# Important Model Evaluation Error Metrics
1. Confusion Matrix
2. Gain and Lift Chart
3. Kolmogorov Smirnov Chart
4. AUC – ROC
5. Gini Coefficient
6. Concordant – Discordant Ratio
7. Root Mean Squared Error
8. Cross Validation

The evaluation metrics used regression model (continuous output) or a classification model (nominal or binary output) are different.

In classification problems, we use two types of algorithms (dependent on the kind of output it creates):

1. Class output: Algorithms like SVM and KNN create a class output. For instance, in a binary classification problem, the outputs will be either 0 or 1. However, today we have algorithms which can convert these class outputs to probability. But these algorithms are not well accepted by the statistics community.
2. Probability output: Algorithms like Logistic Regression, Random Forest, Gradient Boosting, Adaboost etc. give probability outputs. Converting probability outputs to class output is just a matter of creating a threshold probability.

In regression problems, we do not have such inconsistencies in output. The output is always continuous in nature and requires no further treatment.

## 1. Confusion Matrix

A confusion matrix is an $N \times N$ matrix, where $N$ is the number of classes being predicted.

## 2. Gain and Lift charts

Gain and Lift chart are mainly concerned to check the rank ordering of the probabilities. Here are the steps to build a Lift/Gain chart:

Step 1 : Calculate probability for each observation

Step 2 : Rank these probabilities in decreasing order.

Step 3 : Build deciles with each group having almost 10% of the observations.

Step 4 : Calculate the response rate at each deciles for Good (Responders), Bad (Non-responders) and total.

http://www2.cs.uregina.ca/~dbd/cs831/notes/lift_chart/lift_chart.html

## 3. Kolomogorov Smirnov chart

K-S or Kolmogorov-Smirnov chart measures performance of classification models. More accurately, K-S is a measure of the degree of separation between the positive and negative distributions. The K-S is 100, if the scores partition the population into two separate groups in which one group contains all the positives and the other all the negatives.

## 4. Area Under the ROC curve (AUC – ROC)

The biggest advantage of using ROC curve is that it is independent of the change in proportion of responders.

The ROC curve is the plot between sensitivity and (1- specificity). (1- specificity) is also known as false positive rate and sensitivity is also known as True Positive rate. Following is the ROC curve for the case in hand.

Lift is dependent on total response rate of the population. Hence, if the response rate of the population changes, the same model will give a different lift chart. A solution to this concern can be true lift chart (finding the ratio of lift and perfect model lift at each decile). But such ratio rarely makes sense for the business.

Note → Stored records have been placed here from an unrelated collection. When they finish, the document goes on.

-- ==== Sys2Proof/Laws/Invariant.lean ====
section
/-! SUPPORT. How the two invariants of Safety.lean come through an operation: one that changes neither coils nor stops
keeps CoilsSafe, one that changes no byte memory keeps MemOk. -/

set_option Elab.async false

namespace Sys2Proof.Safety

open Sys2Proof.Machine

/-- Every part but the coils and the stops, as a mask. -/
def offCoils : Nat := 0x7fffffb7ffff

/-- Every part but those that hold a byte memory, as a mask. -/
def offMemory : Nat := 0x5fb7fffff77f

theorem coilView_get {s t : State} (h : Part.coils.same s t) (b : Bough) : coilView t.saf[b] = coilView s.saf[b] := by
  have h' : t.saf.map coilView = s.saf.map coilView := h
  have := congrArg (fun v => v[b]) h'
  simpa using this

/-- What CoilsSafe asks of a bough's safety state, by the protections common to all. -/
def CoilsOf (held : Bool) (f : SafBough) : Prop :=
  f.latched ≠ [] ∨ held = true → (∀ k : Fin 3, f.coils[k].driven = false) ∧ f.closing = .none

/-- A protection of the whole device holds. -/
def heldAll (d : SafDev) : Bool := !d.fsCauses.isEmpty || d.stop

theorem coilsSafe_iff (s : State) : CoilsSafe s ↔ ∀ b : Bough, CoilsOf (heldAll s.safDev) s.saf[b] := by
  simp [CoilsSafe, CoilsOf, heldOpen, heldAll]

theorem coilsOf_view {held : Bool} {f g : SafBough} (h : CoilsOf held f) (e : coilView g = coilView f) : CoilsOf held g := by
  have e1 : g.coils.map (·.driven) = f.coils.map (·.driven) := congrArg Prod.fst e
  have e2 : g.latched = f.latched := congrArg (·.2.1) e
  have e3 : g.closing = f.closing := congrArg (·.2.2) e
  intro hg
  rw [e2] at hg
  refine ⟨fun k => ?_, e3.trans (h hg).2⟩
  have := congrArg (fun v => v[k]) e1
  simp only [Fin.getElem_fin, Vector.getElem_map] at this
  exact this.trans ((h hg).1 k)

theorem CoilsSafe.of {s t : State} (k : Kept offCoils s t) (h : CoilsSafe s) : CoilsSafe t := by
  rw [coilsSafe_iff] at h ⊢
  intro b
  have hs : (t.safDev.fsCauses, t.safDev.stop) = (s.safDev.fsCauses, s.safDev.stop) := k .stops (by decide)
  have e : heldAll t.safDev = heldAll s.safDev := by
    obtain ⟨e1, e2⟩ := Prod.mk.inj hs
    unfold heldAll
    rw [e1, e2]
  rw [e]
  exact coilsOf_view (h b) (coilView_get (k .coils (by decide)) b)

/-- CoilsSafe, of a state written out field by field. -/
structure CoilsMk (f : Vector SafBough 8) (d : SafDev) : Prop where
  safe : ∀ b : Bough, CoilsOf (heldAll d) f[b]

theorem coilsSafe_mk {x0 x1 x2 x3 x4 x5 x6 x7 x8 x9 x10 x11 x12 x13 x14 x15 x16 x17 x18 x19 x20 x21 x22 x23 x24 x25 x26 x27 x28 x29 x30 x31 x32 x33} :
    CoilsSafe (State.mk x0 x1 x2 x3 x4 x5 x6 x7 x8 x9 x10 x11 x12 x13 x14 x15 x16 x17 x18 x19 x20 x21 x22 x23 x24 x25 x26 x27 x28 x29 x30 x31 x32 x33)
    = CoilsMk x14 x16 :=
  propext ⟨fun h => ⟨(coilsSafe_iff _).mp h⟩, fun h => (coilsSafe_iff _).mpr h.safe⟩

theorem CoilsMk.of {t : State} {f : Vector SafBough 8} {d : SafDev} (e : f = t.saf)
    (e1 : d.fsCauses = t.safDev.fsCauses) (e2 : d.stop = t.safDev.stop) (h : CoilsSafe t) : CoilsMk f d := by
  refine ⟨fun b => ?_⟩
  have : heldAll d = heldAll t.safDev := by unfold heldAll; rw [e1, e2]
  rw [this, e]
  exact (coilsSafe_iff t).mp h b

theorem CoilsSafe.ite {t u : State} {c : Prop} [Decidable c] (h : c → CoilsSafe t) (k : ¬c → CoilsSafe u) :
    CoilsSafe (if c then t else u) := by
  split
  · exact h ‹_›
  · exact k ‹_›

theorem CoilsSafe.foldl {α : Type} {s : State} (l : List α) (f : State → α → State) (h : CoilsSafe s)
    (hf : ∀ u x, CoilsSafe u → CoilsSafe (f u x)) : CoilsSafe (l.foldl f s) := by
  induction l generalizing s with
  | nil => exact h
  | cons x l ih => exact ih (hf s x h)

theorem CoilsSafe.forBoughs {s : State} (f : Bough → State → State) (h : CoilsSafe s)
    (hf : ∀ b u, CoilsSafe u → CoilsSafe (f b u)) : CoilsSafe (forBoughs f s) :=
  .foldl _ _ h fun u b hu => hf b u hu

theorem CoilsSafe.forMask {s : State} (m : Nat) (f : Bough → State → State) (h : CoilsSafe s)
    (hf : ∀ b u, CoilsSafe u → CoilsSafe (f b u)) : CoilsSafe (forMask m f s) :=
  .forBoughs _ h fun b u hu => by
    split
    · exact hf b u hu
    · exact hu

theorem CoilsSafe.ofPair {α : Type} {t : State} {a : α} {x : α × State} (e : x = (a, t)) (h : CoilsSafe x.2) :
    CoilsSafe t := by
  rw [e] at h
  exact h

/-- An update of one bough's safety state. -/
theorem CoilsSafe.onSaf {s : State} (h : CoilsSafe s) (b : Bough) (f : SafBough → SafBough)
    (hf : CoilsOf (heldAll s.safDev) s.saf[b] → CoilsOf (heldAll s.safDev) (f s.saf[b])) : CoilsSafe (s.onSaf b f) := by
  rw [coilsSafe_iff] at h ⊢
  intro c
  show CoilsOf (heldAll s.safDev) (modAt s.saf b f)[c]
  by_cases e : b = c
  · subst e
    rw [modAt_get]
    exact hf (h b)
  · rw [modAt_get_other _ _ _ _ e]
    exact h c

/-! ## The byte memories -/

theorem MemOk.of {s t : State} (k : Kept offMemory s t) (h : MemOk s) : MemOk t := by
  obtain ⟨e1, e2⟩ := Prod.mk.inj (k .pages (by decide))
  obtain ⟨-, e3⟩ := Prod.mk.inj (k .bulk (by decide))
  obtain ⟨-, e3⟩ := Prod.mk.inj e3
  obtain ⟨-, e3⟩ := Prod.mk.inj e3
  have e4 : t.tag.mirror = s.tag.mirror := k .mirror (by decide)
  have e5 : t.mem.cells = s.mem.cells := k .cells (by decide)
  have e6 : t.nv.tagMem = s.nv.tagMem := k .tagMem (by decide)
  unfold MemOk
  rw [e1, e2, e3, e4, e5, e6]
  exact h

/-- MemOk, of a state written out field by field. -/
structure MemMk (p : HostPort) (g : Tag) (m : Mem) (v : Nonvol) : Prop where
  shadow : memWf pageReset p.shadow = true
  applied : memWf pageReset p.applied = true
  bulk : memWf zeroB p.bulk = true
  mirror : memWf zeroB g.mirror = true
  cells : memWf zeroB m.cells = true
  tagMem : memWf zeroB v.tagMem = true

theorem memOk_mk {x0 x1 x2 x3 x4 x5 x6 x7 x8 x9 x10 x11 x12 x13 x14 x15 x16 x17 x18 x19 x20 x21 x22 x23 x24 x25 x26 x27 x28 x29 x30 x31 x32 x33} :
    MemOk (State.mk x0 x1 x2 x3 x4 x5 x6 x7 x8 x9 x10 x11 x12 x13 x14 x15 x16 x17 x18 x19 x20 x21 x22 x23 x24 x25 x26 x27 x28 x29 x30 x31 x32 x33)
    = MemMk x7 x27 x29 x33 :=
  propext ⟨fun ⟨a, b, c, d, e, f⟩ => ⟨a, b, c, d, e, f⟩, fun ⟨a, b, c, d, e, f⟩ => ⟨a, b, c, d, e, f⟩⟩

theorem MemOk.shadow {s : State} (h : MemOk s) : memWf pageReset s.host.shadow = true := h.1
theorem MemOk.applied {s : State} (h : MemOk s) : memWf pageReset s.host.applied = true := h.2.1
theorem MemOk.bulk {s : State} (h : MemOk s) : memWf zeroB s.host.bulk = true := h.2.2.1
theorem MemOk.mirror {s : State} (h : MemOk s) : memWf zeroB s.tag.mirror = true := h.2.2.2.1
theorem MemOk.cells {s : State} (h : MemOk s) : memWf zeroB s.mem.cells = true := h.2.2.2.2.1
theorem MemOk.tagMem {s : State} (h : MemOk s) : memWf zeroB s.nv.tagMem = true := h.2.2.2.2.2

theorem mirrorPage_wf (marked : List Nat) (bs : List Byte) {m : List Host.Cell} (a : Nat) (h : memWf zeroB m = true) :
    memWf zeroB (mirrorPage marked m a bs) = true := by
  induction bs generalizing m a with
  | nil => exact h
  | cons v vs ih =>
    unfold mirrorPage
    refine ih _ ?_
    split
    · exact h
    · exact memPut_wf _ _ h

theorem MemOk.ite {t u : State} {c : Prop} [Decidable c] (h : c → MemOk t) (k : ¬c → MemOk u) :
    MemOk (if c then t else u) := by
  split
  · exact h ‹_›
  · exact k ‹_›

theorem MemOk.foldl {α : Type} {s : State} (l : List α) (f : State → α → State) (h : MemOk s)
    (hf : ∀ u x, MemOk u → MemOk (f u x)) : MemOk (l.foldl f s) := by
  induction l generalizing s with
  | nil => exact h
  | cons x l ih => exact ih (hf s x h)

theorem MemOk.foldlFst {α β : Type} (l : List α) (f : State × β → α → State × β) {a : State × β} (h : MemOk a.1)
    (hf : ∀ x e, MemOk x.1 → MemOk (f x e).1) : MemOk (l.foldl f a).1 := by
  induction l generalizing a with
  | nil => exact h
  | cons e l ih => exact ih (hf a e h)

theorem MemOk.forBoughs {s : State} (f : Bough → State → State) (h : MemOk s)
    (hf : ∀ b u, MemOk u → MemOk (f b u)) : MemOk (forBoughs f s) :=
  .foldl _ _ h fun u b hu => hf b u hu

theorem MemOk.forMask {s : State} (m : Nat) (f : Bough → State → State) (h : MemOk s)
    (hf : ∀ b u, MemOk u → MemOk (f b u)) : MemOk (forMask m f s) :=
  .forBoughs _ h fun b u hu => by
    split
    · exact hf b u hu
    · exact hu

theorem MemOk.mirrorAfter_wf {s : State} (h : MemOk s) (p : Nat) (bs : List Byte) :
    memWf zeroB (mirrorAfter p bs s) = true := by
  unfold mirrorAfter
  split
  · exact h.2.2.2.1
  · exact mirrorPage_wf _ _ _ h.2.2.2.1

theorem MemOk.ofPair {α : Type} {t : State} {a : α} {x : α × State} (e : x = (a, t)) (h : MemOk x.2) : MemOk t := by
  rw [e] at h
  exact h

end Sys2Proof.Safety
end

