theorem writeShadow_memOk {s : State} (h₀ : MemOk s)  (a : Nat) (bs : List Byte) : MemOk (writeShadow a bs s) := by
  unfold writeShadow
  try dsimp only
  repeat' first
    | with_reducible assumption
    | with_reducible refine MemOk.ite (fun _ => ?_) (fun _ => ?_)
    | simp only [↓memOk_mk]; refine MemMk.mk ?_ ?_ ?_ ?_ ?_ ?_
    | with_reducible first | refine memPuts_wf _ _ ?_ | refine memPut_wf _ _ ?_ | refine pagePuts_wf _ _ ?_ | refine pagePut_wf _ _ ?_ | refine pageTake_wf _ _ ?_ | refine memWf_filter _ ?_ | refine memMerge_wf _ ?_ | refine mirrorPage_wf _ _ _ ?_ | refine MemOk.mirrorAfter_wf ?_ _ _
    | with_reducible first | refine MemOk.shadow ?_ | refine MemOk.applied ?_ | refine MemOk.bulk ?_ | refine MemOk.mirror ?_ | refine MemOk.cells ?_ | refine MemOk.tagMem ?_
    | exact (rfl : memWf _ [] = true)
    | dsimp only [id]
    | split

theorem writeMirror_memOk {s : State} (h₀ : MemOk s)  (a : Nat) (bs : List Byte) : MemOk (writeMirror a bs s) := by
  unfold writeMirror
  try dsimp only
  repeat' first
    | with_reducible assumption
    | with_reducible first | refine MemOk.foldl _ _ ?_ fun u x hu => ?_
    | with_reducible refine MemOk.ite (fun _ => ?_) (fun _ => ?_)
    | simp only [↓memOk_mk]; refine MemMk.mk ?_ ?_ ?_ ?_ ?_ ?_
    | with_reducible first | refine memPuts_wf _ _ ?_ | refine memPut_wf _ _ ?_ | refine pagePuts_wf _ _ ?_ | refine pagePut_wf _ _ ?_ | refine pageTake_wf _ _ ?_ | refine memWf_filter _ ?_ | refine memMerge_wf _ ?_ | refine mirrorPage_wf _ _ _ ?_ | refine MemOk.mirrorAfter_wf ?_ _ _
    | with_reducible first | refine MemOk.shadow ?_ | refine MemOk.applied ?_ | refine MemOk.bulk ?_ | refine MemOk.mirror ?_ | refine MemOk.cells ?_ | refine MemOk.tagMem ?_
    | exact (rfl : memWf _ [] = true)
    | dsimp only [id]
    | split

theorem writeBulk_memOk {s : State} (h₀ : MemOk s)  (a : Nat) (bs : List Byte) : MemOk (writeBulk a bs s) := by
  unfold writeBulk
  try dsimp only
  repeat' first
    | with_reducible assumption
    | with_reducible first | (show MemOk (countIgnored _ _); refine MemOk.of (countIgnored_changes (.refl _ _) _) ?_)
    | with_reducible refine MemOk.ite (fun _ => ?_) (fun _ => ?_)
    | simp only [↓memOk_mk]; refine MemMk.mk ?_ ?_ ?_ ?_ ?_ ?_
    | with_reducible first | refine memPuts_wf _ _ ?_ | refine memPut_wf _ _ ?_ | refine pagePuts_wf _ _ ?_ | refine pagePut_wf _ _ ?_ | refine pageTake_wf _ _ ?_ | refine memWf_filter _ ?_ | refine memMerge_wf _ ?_ | refine mirrorPage_wf _ _ _ ?_ | refine MemOk.mirrorAfter_wf ?_ _ _
    | with_reducible first | refine MemOk.shadow ?_ | refine MemOk.applied ?_ | refine MemOk.bulk ?_ | refine MemOk.mirror ?_ | refine MemOk.cells ?_ | refine MemOk.tagMem ?_
    | exact (rfl : memWf _ [] = true)
    | dsimp only [id]
    | split

theorem writeSpan_memOk {s : State} (h₀ : MemOk s)  (addr : Nat) (bs : List Byte) : MemOk (writeSpan addr bs s) := by
  unfold writeSpan
  try dsimp only
  repeat' first
    | with_reducible assumption
    | with_reducible first | (show MemOk (countIgnored _ _); refine MemOk.of (countIgnored_changes (.refl _ _) _) ?_)
    | with_reducible first | (show MemOk (strayCommand _ _ _); refine MemOk.of (strayCommand_changes (.refl _ _) _ _) ?_)
    | with_reducible first | refine writeBulk_memOk ?_ _ _ | refine writeMirror_memOk ?_ _ _
    | with_reducible first | refine writeRegs_memOk ?_ _ _ _ _ | refine writeShadow_memOk ?_ _ _
    | with_reducible refine MemOk.ite (fun _ => ?_) (fun _ => ?_)
    | dsimp only [id]
    | split

end Sys2Proof.Safety
end

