/-- The counters and the test of the host link. -/
theorem setLink_changes (badOp cut : Nat) (running retry csLow : Bool) (hw : within (parts [.link]) w = true := by decide) :
    Kept w s { t with host.badOp := badOp, host.cut := cut, host.bistRunning := running, host.bistRetry := retry,
                      host.csLow := csLow } :=
  h.trans (v := parts [.link]) (fun p hp => by cases p <;> first | rfl | exact absurd hp (by decide)) hw

end

end Sys2Proof.Safety
end

section
/-! SUPPORT. Frames of the host's commands to the sessions, the ledger and the safety block (R234, R291). -/

set_option Elab.async false

namespace Sys2Proof.Safety

open Sys2Proof.Machine

/-! ## Sessions -/

theorem sesAuthAccept_frame (h : CmdHdr) (remote : Bool) (amount : Int) (expiry : Nat) (ident : List Byte) :
    Changes [.free, .events, .ports, .modems, .association, .sessions, .powerLinks, .sessionDev, .safety, .loads,
      .display, .memory, .cells, .recorder] (.sesAuthAccept h remote amount expiry ident) := fun s =>
  KeptR.ite (fun _ => .fault _) fun _ => onSesHdr_keeps (.refl _ s) _ _ fun _ => .next (authAccept_changes (.refl _ s) _ _ _ _ _)

theorem sesAuthRefuse_frame (h : CmdHdr) (ident : List Byte) :
    Changes [.free, .events, .ports, .modems, .association, .sessions, .powerLinks, .sessionDev, .safety, .billed,
      .heartwood, .loads, .display, .memory, .cells, .recorder, .flash] (.sesAuthRefuse h ident) := fun s =>
  KeptR.ite (fun _ => .fault _) fun _ => onSesHdr_keeps (.refl _ s) _ _ fun _ => .next (authRefuse_changes (.refl _ s) _ _ _)

theorem sesIdent_frame (h : CmdHdr) (credential : List Byte) :
    Changes [.free, .events, .ports, .modems, .association, .sessions, .powerLinks, .sessionDev, .safety, .loads,
      .display, .memory, .cells, .recorder] (.sesIdent h credential) := fun s => by
  refine KeptR.ite (fun _ => .fault _) fun _ => onSesHdr_keeps (.refl _ s) _ _ fun b => ?_
  split
  · exact .next (sesAnswer_changes (.refl _ s) _ _ _)
  · exact .next (offerIdent_changes (.refl _ s) _ _)
  · exact .next (offerIdent_changes (.refl _ s) _ _)
  · exact .next (authResult_changes (.refl _ s) _ _ _ _)

theorem sesStop_frame (h : CmdHdr) :
    Changes [.free, .events, .ports, .modems, .association, .sessions, .powerLinks, .safety, .billed, .heartwood,
      .loads, .display, .memory, .cells, .recorder, .flash] (.sesStop h) := fun s => by
  refine onSesHdr_keeps (.refl _ s) _ _ fun b => ?_
  split
  case h_5 => exact .next (stopSession_changes (onSes_changes (.refl _ s) _ _) _ _)
  all_goals exact .next (sesAnswer_changes (.refl _ s) _ _ _)

theorem sesGrant_frame (h : CmdHdr) (amount : Int) (expiry : Nat) :
    Changes [.events, .sessions, .recorder] (.sesGrant h amount expiry) := fun s =>
  onSesHdr_keeps (.refl _ s) _ _ fun _ => KeptR.ite
    (fun _ => .next (sesAnswer_changes (onSes_changes (.refl _ s) _ _) _ _ _))
    (fun _ => .next (sesAnswer_changes (.refl _ s) _ _ _))

theorem sesCeiling_frame (h : CmdHdr) (watts validity : Nat) :
    Changes [.events, .ports, .modems, .association, .sessions, .powerLinks, .safety, .recorder]
      (.sesCeiling h watts validity) := fun s =>
  KeptR.ite (fun _ => .fault _) fun _ => onSesHdr_keeps (.refl _ s) _ _ fun _ => .next (sesAnswer_changes
    (withRequest_changes (.refl _ s) _ _ fun _ hu => onSesL_changes hu _ _) _ _ _)

/-! ## Credit records -/

theorem sesCreditAdd_frame (h : CmdHdr) (digest : List Byte) (amount : Int) :
    Changes [.free, .events, .sessions, .sessionDev, .memory, .cells, .recorder, .flash]
      (.sesCreditAdd h digest amount) := fun s => by
  show KeptR _ s (onRecord h digest s (addCredit h amount))
  exact onRecord_keeps (.refl _ s) _ _ _ fun _ _ _ hu => addCredit_changes hu _ _ _ _

theorem sesCreditSet_frame (h : CmdHdr) (digest : List Byte) (amount : Int) :
    Changes [.free, .events, .sessions, .sessionDev, .memory, .cells, .recorder, .flash]
      (.sesCreditSet h digest amount) := fun s => by
  show KeptR _ s (execSesCreditSet h digest amount s)
  unfold execSesCreditSet
  exact onRecord_keeps (.refl _ s) _ _ _ fun _ _ _ hu => noteCut_changes (putCredit_changes hu _ _ _ _ _) _ _

theorem sesCreditCreate_frame (h : CmdHdr) (digest : List Byte) (flags : Byte) (amount : Int) :
    Changes [.free, .events, .sessionDev, .memory, .cells, .recorder, .flash]
      (.sesCreditCreate h digest flags amount) := fun s => by
  have hl := lookup_changes (.refl (parts [.free, .events, .sessionDev, .memory, .cells, .recorder, .flash]) s) (padTo 8 digest)
  show KeptR _ s (execSesCreditCreate h digest flags amount s)
  unfold execSesCreditCreate
  dsimp only
  split
  · rename_i e
    exact .next (sesAnswer_changes (.ofPair e hl) _ _ _)
  · rename_i e
    have hi := insertRecord_changes (.ofPair e hl) (mkRecord (padTo 8 digest) (clampBalance amount) (flags ||| 1) 0)
    split
    · rename_i e'
      exact .next (sesAnswer_changes (journal_changes (.ofPair e' hi) _) _ _ _)
    · rename_i e'
      exact .next (sesAnswer_changes (.ofPair e' hi) _ _ _)

theorem sesCreditDelete_frame (h : CmdHdr) (digest : List Byte) :
    Changes [.free, .events, .sessionDev, .memory, .cells, .recorder, .flash] (.sesCreditDelete h digest) := fun s => by
  show KeptR _ s (execSesCreditDelete h digest s)
  unfold execSesCreditDelete
  refine onRecord_keeps (.refl _ s) _ _ _ fun _ _ _ hu => ?_
  split
  · exact sesAnswer_changes hu _ _ _
  · exact sesAnswer_changes (journal_changes (putSlot_changes hu _ _) _) _ _ _

theorem sesCreditSetFlags_frame (h : CmdHdr) (digest : List Byte) (flags : Byte) :
    Changes [.free, .events, .powerLinks, .sessionDev, .memory, .cells, .recorder, .flash]
      (.sesCreditSetFlags h digest flags) := fun s => by
  show KeptR _ s (execSesCreditSetFlags h digest flags s)
  unfold execSesCreditSetFlags
  refine onRecord_keeps (.refl _ s) _ _ _ fun _ _ _ hu => sesAnswer_changes (.foldl _ _ ?_ fun _ _ hv => ?_) _ _ _
  · exact journal_changes (putSlot_changes hu _ _) _
  · split
    · exact hv
    · exact powerRequest_changes hv _

theorem sesLedgerLoadMerge_frame (h : CmdHdr) (count : Nat) :
    Changes [.free, .events, .bulk, .sessionDev, .memory, .cells, .recorder, .flash] (.sesLedgerLoadMerge h count) := fun s => by
  show KeptR _ s (execSesLedgerLoadMerge h count s)
  unfold execSesLedgerLoadMerge
  refine KeptR.ite (fun _ => .fault _) fun _ => ?_
  dsimp only
  refine .next (loadAnswer_changes (loadAll_changes ?_ _ _ fun _ _ _ hu => mergeOne_changes hu _ _) _ _ _)
  split
  · exact .refl _ s
  · exact compact_changes (.refl _ s)

theorem sesLedgerLoadReplace_frame (h : CmdHdr) (count : Nat) :
    Changes [.free, .events, .bulk, .sessionDev, .memory, .cells, .recorder, .flash] (.sesLedgerLoadReplace h count) := fun s => by
  show KeptR _ s (execSesLedgerLoadReplace h count s)
  unfold execSesLedgerLoadReplace
  refine KeptR.ite (fun _ => .fault _) fun _ => KeptR.ite (fun _ => ?_) fun _ => ?_
  · exact .next (loadAnswer_changes (.refl _ s) _ _ _)
  · dsimp only
    exact .next (loadAnswer_changes (compact_changes (loadAll_changes (emptyBank_changes (.refl _ s)) _ _
      fun _ _ _ hu => replaceOne_changes hu _ _)) _ _ _)

/-! ## The safety block -/

theorem safClear_frame (h : CmdHdr) (mask : Byte) :
    Changes [.free, .events, .coils, .safety, .loads, .recorder] (.safClear h mask) := fun s => by
  show KeptR _ s (execSafClear h mask s)
  unfold execSafClear
  exact onHdr_keeps (.refl _ s) _ _ fun _ => .next (answer_changes (clearLatches_changes (.refl _ s) _ _) _ _ _ _)

theorem safHoldSet_frame (h : CmdHdr) :
    Changes [.free, .events, .ports, .modems, .association, .sessions, .powerLinks, .safety, .billed, .heartwood,
      .loads, .display, .memory, .cells, .recorder, .flash] (.safHoldSet h) := fun s => by
  show KeptR _ s (execSafHoldSet h s)
  unfold execSafHoldSet
  refine onHdr_keeps (.refl _ s) _ _ fun _ => .next (answer_changes (holdSession_changes ?_ _ _) _ _ _ _)
  exact onSaf_changes_view (.refl _ s) _ _ (.of fun _ => rfl)

theorem safHoldRelease_frame (h : CmdHdr) :
    Changes [.events, .ports, .modems, .association, .safety, .recorder] (.safHoldRelease h) := fun s => by
  show KeptR _ s (execSafHoldRelease h s)
  unfold execSafHoldRelease
  refine onHdr_keeps (.refl _ s) _ _ fun _ => .next (answer_changes (driveOutput_changes ?_ _) _ _ _ _)
  exact onSaf_changes_view (.refl _ s) _ _ (.of fun _ => rfl)

end Sys2Proof.Safety
end

section
/-! SUPPORT. Frames of the host's commands to sampling, the energy engine, the heartwood, the load channels and the canopy
link (R339, R380, R432, R465, R525). -/

set_option Elab.async false

namespace Sys2Proof.Safety

open Sys2Proof.Machine

/-! ## Sampling and energy -/

theorem mtrCal_frame (h : CmdHdr) (mask : BitVec 24) (n ref : Nat) (raw : Bool) :
    Changes [.events, .sampling, .recorder] (.mtrCal h mask n ref raw) := fun s => by
  show KeptR _ s (execMtrCal h mask n ref raw s)
  unfold execMtrCal
  refine onHdr_keeps (.refl _ s) _ _ fun b => KeptR.ite (fun _ => .fault _) fun _ => KeptR.ite (fun _ => ?_) fun _ => ?_
  · exact mtrAnswer_keeps (.refl _ s) _ _ _
  · exact .next (onMtr_changes (.refl _ s) _ _)

theorem mtrSwapHot_frame (h : CmdHdr) (ch : Nat) :
    Changes [.events, .sampling, .recorder] (.mtrSwapHot h ch) := fun s => by
  show KeptR _ s (execMtrSwapHot h ch s)
  unfold execMtrSwapHot
  refine onHdr_keeps (.refl _ s) _ _ fun b => KeptR.ite (fun _ => .fault _) fun _ =>
    KeptR.ite (fun _ => mtrAnswer_keeps (.refl _ s) _ _ _) fun _ =>
    KeptR.ite (fun _ => mtrAnswer_keeps (.refl _ s) _ _ _) fun _ =>
    KeptR.ite (fun _ => mtrAnswer_keeps (.refl _ s) _ _ _) fun _ => ?_
  exact .next (startFit_changes (.refl _ s) _ _ _)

ROC curve on the other hand is almost independent of the response rate. This is because it has the two axis coming out from columnar calculations of confusion matrix. The numerator and denominator of both x and y axis will change on similar scale in case of response rate shift.

## 5. Gini Coefficient

Gini coefficient is sometimes used in classification problems. Gini coefficient can be straigh away derived from the AUC ROC number. Gini is nothing but ratio between area between the ROC curve and the diagnol line & the area of the above triangle. Following is the formulae used :

Gini = 2*AUC – 1

## 6. Concordant – Discordant ratio

This is again one of the most important metric for any classification predictions problem.

## 7. Root Mean Squared Error (RMSE)

RMSE is the most popular evaluation metric used in regression problems. It follows an assumption that error are unbiased and follow a normal distribution. Here are the key points to consider on RMSE:

1. The power of ‘square root’  empowers this metric to show large number deviations.
2. The ‘squared’ nature of this metric helps to deliver more robust results which prevents cancelling the positive and negative error values. In other words, this metric aptly displays the plausible magnitude of error term.
3. It avoids the use of absolute error values which is highly undesirable in mathematical calculations.
4. When we have more samples, reconstructing the error distribution using RMSE is considered to be more reliable.
5. RMSE is highly affected by outlier values. Hence, make sure you’ve removed outliers from your data set prior to using this metric.
6. As compared to mean absolute error, RMSE gives higher weightage and punishes large errors.

## 8. Cross Validation

Cross Validation is one of the most important concepts in any type of data modelling. It simply says, try to leave a sample on which you do not train the model and test the model on this sample before finalizing the model.

k-fold cross validation is widely used to check whether a model is an overfit or not. If the performance metrics at each of the k times modelling are close to each other and the mean of metric is highest. 

Generally a value of k = 10 is recommended for most purpose.